Segment Start: SOURCE DATA

-- ==== Sys2Proof/Machine/Contexts.lean ====
section
/-!
DEFINITION. Creating, departing and resetting through the context registers (R353, R354, R356, R379, R381, R391), and the
debug lock (R372).
-/

namespace Sys2Proof.Machine

/-! ## Identifiers -/

/-- A key identifier is not free: a context holds it, or it is retired and scrub has not passed its frames (R356). -/
def keyTaken (s : State) (k : Nat) : Bool := s.contexts.any (·.keyid == k) || s.retired.contains k

/-- A free number from `lo` to `hi`: the one that the hint gives, or the lowest (log 5). -/
def pickFree (hint lo hi : Nat) (taken : Nat → Bool) : Option Nat :=
  let h := lo + hint % (hi - lo + 1)
  if !taken h then some h else ((List.range (hi - lo + 1)).map (lo + ·)).find? fun n => !taken n

/-- 4 KiB frames of a function's slices. -/
def sliceFrames (f : VFunc) : Nat := ((computeDies.map fun d => (memSlice f d).2).sum) / 32

/-- CSTAT with a code. -/
def ctxCode (s : State) (code : Nat) : State := { s with pf := { s.pf with ccode := code } }

/-- BUSY of CSTAT: a die is being reset. -/
def ccmdBusy (s : State) : Bool := s.dies.any fun d => d.resetting || d.resetWait

/-! ## Create (R354) -/

/-- The fault queue's control block as it is fixed (R341). -/
def fixQueue (s : State) (c : Context) : State :=
  seatWrite c false c.fqAddr ([0, 0, c.fqLog2] ++ List.replicate 13 0) s

/-- A new context of tag `tag`. -/
def newContext (s : State) (vf tag asid keyid ck : Nat) : Context :=
  let opr : Bool := tag == 0
  { asid := asid, tag := tag, keyid := keyid, vf := vf, live := opr, pool := s.pf.cpool.toNat,
    root := if opr then s.pf.croot.toNat else 0, measured := false, measurement := none, ck := if opr then ck else 0,
    stream := none, fqAddr := if opr then bitsN s.pf.cfq.toNat 47 0 else 0,
    fqLog2 := if opr then bitsN s.pf.cfq.toNat 51 48 + 4 else 4, seq := 0, pending := [], svcr := 0, trvec := 0,
    counts := [], notices := [], noticeNo := 0, noticeDropped := 0, frames := [], hold := false }

/-- A create (R354, R379). -/
def createContext (s : State) (vf tag : Nat) : State :=
  match getFunc s vf with
  | none => ctxCode s 2
  | some f =>
    if tag == 3 then ctxCode s 2
    else if sliceFrames f < s.pf.cpool.toNat then ctxCode s 5
    else if tag == 1 && s.contexts.any (fun c => c.vf == vf && c.tag == 1) then ctxCode s 1
    else
      let a := takeFree s
      let b := takeFree a.1
      let k := takeFree b.1
      match pickFree a.2 1 65535 (fun n => s.contexts.any (·.asid == n)), pickFree b.2 1 255 (keyTaken s) with
      | some asid, some keyid =>
        let c := newContext s vf tag asid keyid k.2
        let s := { k.1 with contexts := k.1.contexts ++ [c],
                            pf := { k.1.pf with ccode := 0, casid := asid, ckeyid := keyid } }
        if tag == 0 then fixQueue (postUpdate s vf (.context asid true)) c else s
      | _, _ => ctxCode s 1

/-! ## Quarantine (R391) -/

/-- Physical frames of chunks on a die. -/
def chunkFrames (die : Nat) (cs : List Chunk) : List Nat :=
  ((chunkLines false die cs).flatMap fun r => (List.range ((r.2 - r.1) / 32)).map (r.1 / 32 + ·)).dedup

/-- Add a frame to ranges: it extends a range of this departure or begins one. -/
def addFrame (vf keyid : Nat) : List QRange → Nat → List QRange
  | [], n => [⟨n, n, n, [keyid], some vf, false, []⟩]
  | q :: qs, n =>
    if q.keyids == [keyid] && !q.cleared && q.frontier == q.first && q.holes.isEmpty && (q.last + 1 == n || n + 1 == q.first) then
      { q with first := min q.first n, last := max q.last n, frontier := min q.first n } :: qs
    else q :: addFrame vf keyid qs n

/-- The gap between two ranges, in frames. -/
def rangeGap (a b : QRange) : Nat := if a.last < b.first then b.first - a.last - 1 else a.first - b.last - 1

/-- Every pair of ranges. -/
def rangePairs : List QRange → List (QRange × QRange)
  | [] => []
  | q :: qs => qs.map (fun r => (q, r)) ++ rangePairs qs

/-- The pair of ranges with the smallest gap. -/
def closest : List (QRange × QRange) → Option (QRange × QRange)
  | [] => none
  | p :: ps =>
    match closest ps with
    | none => some p
    | some x => if rangeGap p.1 p.2 ≤ rangeGap x.1 x.2 then some p else some x

/-- Frames of a die that contexts and live grids hold, or that lie in fenced devices, as runs. -/
def liveFrames (s : State) (die : Nat) : List (Nat × Nat) :=
  ((s.contexts.flatMap fun c => c.frames.flatMap fun f => chunkLines false die f.place) ++
    (s.grids.flatMap fun g => chunkLines false die g.gplace) ++ fencedLines s die).map fun r => (r.1 / 32, (r.2 + 31) / 32)

/-- Two ranges merge, and the free frames between them join: what else lies between its ends is a hole (R391). -/
def mergeRanges (live : List (Nat × Nat)) (a b : QRange) : QRange :=
  let lo := if a.first < b.first then a else b
  let hi := if a.first < b.first then b else a
  let gap := live.foldl (fun rs u => rs.flatMap (cutRun u)) (if lo.last + 1 < hi.first then [(lo.last + 1, hi.first)] else [])
  let own := rangeRuns a ++ rangeRuns b ++ gap
  let frontier := min a.frontier b.frontier
  let last := max a.last b.last
  { first := lo.first, last := last, frontier := frontier, keyids := a.keyids ++ b.keyids, vf := a.vf.or b.vf,
    cleared := a.cleared && b.cleared, holes := own.foldl (fun rs u => rs.flatMap (cutRun u)) [(frontier, last + 1)] }

/-- A table of at most 64 ranges (R391). -/
def fitRanges (live : List (Nat × Nat)) : Nat → List QRange → List QRange
  | 0, qs => qs
  | n + 1, qs =>
    if qs.length ≤ 64 then qs
    else
      match closest (rangePairs qs) with
      | none => qs
      | some (a, b) => fitRanges live n ((qs.filter fun q => q != a && q != b) ++ [mergeRanges live a b])

/-- Frames of a departing context join the quarantine of a die. -/
def quarantine (s : State) (die vf keyid : Nat) (cs : List Chunk) : State :=
  let ns := chunkFrames die cs
  modDie s die fun d =>
    let qs := ns.foldl (addFrame vf keyid) d.quar
    { d with quar := fitRanges (liveFrames s die) qs.length qs }

/-- Retired key identifiers whose ranges are all scrubbed are free (R356, R392). -/
def freeKeys (s : State) : State :=
  { s with retired := s.retired.filter fun k => s.dies.any fun d => d.quar.any fun q => q.keyids.contains k }

/-! ## Departure (R356) -/

/-- A grid ends at once: its queued writes are performed, its gangs discarded, its end signalled. -/
def killGrid (code : Nat) (s : State) (grid : Nat) : State :=
  let s := modGrid s grid fun g => { g with endCode := g.endCode.or (some code) }
  let ks := s.gangs.filter (·.grid == grid)
  let s := ks.foldl (fun s k => (gangGroups s k).foldl (fun s g =>
    match env s g.gid with
    | some e => drainGroup s e.ctx.asid g.gid
    | none => s) s) s
  let s := ks.foldl (fun s k => discardGang (dropRequest s k) k.key) s
  let s := { s with ncopies := s.ncopies.filter (·.grid != grid) }
  match getGrid s grid with
  | none => s
  | some g =>
    if g.ended then s
    else modGrid (signalEnd s g) grid fun g => { g with ended := true, gplace := [], blocks := [], joins := 0, spawn := 0 }

/-- Every command of a queue has finished: DONE passes them in order. -/
def finishAll (s : State) (vf q : Nat) : Nat → State
  | 0 => s
  | n + 1 =>
    match execCommandFinish vf q s with
    | .next s => finishAll s vf q n
    | _ => s

/-- A queue that is bound to a departing context, or is about to be, stops, and the commands that run in the context finish with code 0x08. -/
def closeQueue (vf asid : Nat) (s : State) (x : CQueue) : State :=
  let s := if boundTo s vf x == asid then modCmdQueue s vf x.q fun x => { x with en := false } else s
  let s := x.cmds.foldl (fun s c =>
    match c.status with
    | .finished _ => s
    | _ => if c.asid == asid then finishCmd s vf x.q c.id 0x08 else s) s
  finishAll s vf x.q x.cmds.length

/-- Bytes, poison and versions of a context's frames and heaps go. -/
def dropMemory (s : State) (asid : Nat) : State :=
  let mine (b : Nat) : Bool := (b / 2 ^ 128 == 1 || b / 2 ^ 128 == 2) && b / 2 ^ 64 % 2 ^ 64 == asid
  { s with mem := s.mem.filter fun c => !mine c.1, poison := s.poison.filter fun p => !mine (p * 32),
           versions := s.versions.filter fun v => !mine (v.1 * 64) }

/-- Commons lines that a departing OWN context last wrote are zeroed and their tags cleared (R379). -/
def dropCommons (s : State) (asid : Nat) : State :=
  let ls := (s.cmnTags.filter (·.2 == asid)).map (·.1)
  ls.foldl (fun s l => zeroRange s (l * 128) 128) s

/-- What else names a departed context goes. -/
def dropNames (s : State) (asid : Nat) : State :=
  { s with
    dies := s.dies.map fun d =>
      { d with tlb := d.tlb.filter (·.asid != asid), l1 := d.l1.filter (·.2.asid != asid), walks := d.walks.filter (·.1 != asid),
               wfaults := d.wfaults.filter (·.1 != asid) },
    backing := s.backing.filter (·.asid != asid), rehomes := s.rehomes.filter (·.asid != asid),
    ncopies := s.ncopies.filter (·.asid != asid),
    pf := match s.pf.ckwait with
      | some x => if x.asid == asid then { s.pf with ckwait := none, ckcode := if x.op == 3 then 9 else 7 } else s.pf
      | none => s.pf,
    sessions := s.sessions.map fun x => if x.asid == some asid then { x with asid := none } else x,
    rv := s.rv.map fun r => if r.2.asid == asid then (r.1, { r.2 with busy := false, join := none, asid := 0 }) else r }

/-- Step 3 of R356: the key is erased from every die and its identifier retired; images restore no more. -/
def retireKey (s : State) (c : Context) : State :=
  let grids := (s.grids.filter (·.asid == c.asid)).map (·.key)
  let gangs := (s.gangs.filter fun k => grids.contains k.grid).map (·.key)
  { s with gangs := s.gangs.map fun k => if gangs.contains k.key then { k with keyGone := true } else k,
           images := s.images.filter fun i => !gangs.contains i.1,
           retired := if s.retired.contains c.keyid then s.retired else s.retired ++ [c.keyid] }

/-- A context departs (R356). -/
def departContext (s : State) (asid : Nat) : State :=
  match getCtx s asid with
  | none => s
  | some c =>
    let heaps := (s.grids.filter fun g => g.asid == asid && !g.ended).flatMap (·.gplace)
    let gs := (s.grids.filter fun g => g.asid == asid && !g.ended).map (·.key)
    let s := gs.foldl (killGrid 0x08) s
    let qs := ((getFunc s c.vf).map fun f => f.queues.filter fun x => boundTo s c.vf x == asid || x.cmds.any (·.asid == asid)).getD []
    let s := qs.foldl (closeQueue c.vf asid) s
    let frames := (((getCtx s asid).map (·.frames)).getD []).flatMap (·.place)
    let s := retireKey s c
    let s := if c.tag == 1 then dropCommons s asid else s
    let s := dropNames (dropMemory s asid) asid
    let s := { s with contexts := s.contexts.filter (·.asid != asid) }
    let s := computeDies.foldl (fun s d => quarantine s d c.vf c.keyid (frames ++ heaps)) s
    freeKeys (postMail (postUpdate s c.vf (.context asid false)) 0x30 5 6 asid [c.keyid])

/-! ## CCMD (R353) -/

/-- The whole module is lost: the state that a cold boot begins with is made by the boot (R359, R399). -/
def ccmdWrite (s : State) (v : Word) (moduleReset : State → State) : State :=
  let n := v.toNat
  let op := bitsN n 3 0
  if ccmdBusy s then ctxCode s 4
  else if bitsN n 11 10 != 0 || op == 0 || 3 < op then ctxCode s 2
  else if op == 1 then createContext s (bitsN n 7 4) (bitsN n 9 8)
  else if op == 2 then
    (if (getCtx s (bitsN n 31 16)).isSome then ctxCode (departContext s (bitsN n 31 16)) 0 else ctxCode s 3)
  else if 8 < bitsN n 15 12 then ctxCode s 2
  else if bitsN n 15 12 == 8 then moduleReset s
  else ctxCode (resetDieBegin s (bitsN n 15 12)) 0

/-- CONTEXT_CREATE (R353, R354): a CCMD write with OP 1. -/
def execContextCreate (path : Path) (v : Word) (s : State) : Host.Outcome State Fault Refusal :=
  .next (if bar2Open s path then ccmdWrite s (withOp v 1) id else s)

/-- CONTEXT_DESTROY (R353, R356): a CCMD write with OP 2. -/
def execContextDestroy (path : Path) (v : Word) (s : State) : Host.Outcome State Fault Refusal :=
  .next (if bar2Open s path then ccmdWrite s (withOp v 2) id else s)

/-- FUNCTION_LEVEL_RESET (R381): every context of the function departs. -/
def execFunctionLevelReset (vf : Nat) (s : State) : Host.Outcome State Fault Refusal :=
  .next (((s.contexts.filter (·.vf == vf)).map (·.asid)).foldl departContext s)

/-! ## The debug lock (R372) -/

/-- A write of DBGLK (Table 22.2). -/
def dbglkWrite (s : State) (v : Word) : State :=
  if v.toNat / 4 != 0 then s
  else if v.getLsbD 1 then { s with boot := { s.boot with debugOpen := false } } else s

/-- DEBUG_LOCK_CLOSE (R372): a write of DBGLK with CLOSE set. -/
def execDebugLockClose (path : Path) (v : Word) (s : State) : Host.Outcome State Fault Refusal :=
  .next (if bar2Open s path then dbglkWrite s (v ||| 2) else s)

end Sys2Proof.Machine
end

Segment End: SOURCE DATA

**WORK TO BE COMPLETED**
All that belongs in the answer is the run of lines above from the line containing "with a code. -/" through the line containing "asid := asid, tag", exactly as written.

**YOUR SOLUTION**
/-- CSTAT with a code. -/
def ctxCode (s : State) (code : Nat) : State := { s with pf := { s.pf with ccode := code } }

/-- BUSY of CSTAT: a die is being reset. -/
def ccmdBusy (s : State) : Bool := s.dies.any fun d => d.resetting || d.resetWait

/-! ## Create (R354) -/

/-- The fault queue's control block as it is fixed (R341). -/
def fixQueue (s : State) (c : Context) : State :=
  seatWrite c false c.fqAddr ([0, 0, c.fqLog2] ++ List.replicate 13 0) s

/-- A new context of tag `tag`. -/
def newContext (s : State) (vf tag asid keyid ck : Nat) : Context :=
  let opr : Bool := tag == 0
  { asid := asid, tag := tag, keyid := keyid, vf := vf, live := opr, pool := s.pf.cpool.toNat,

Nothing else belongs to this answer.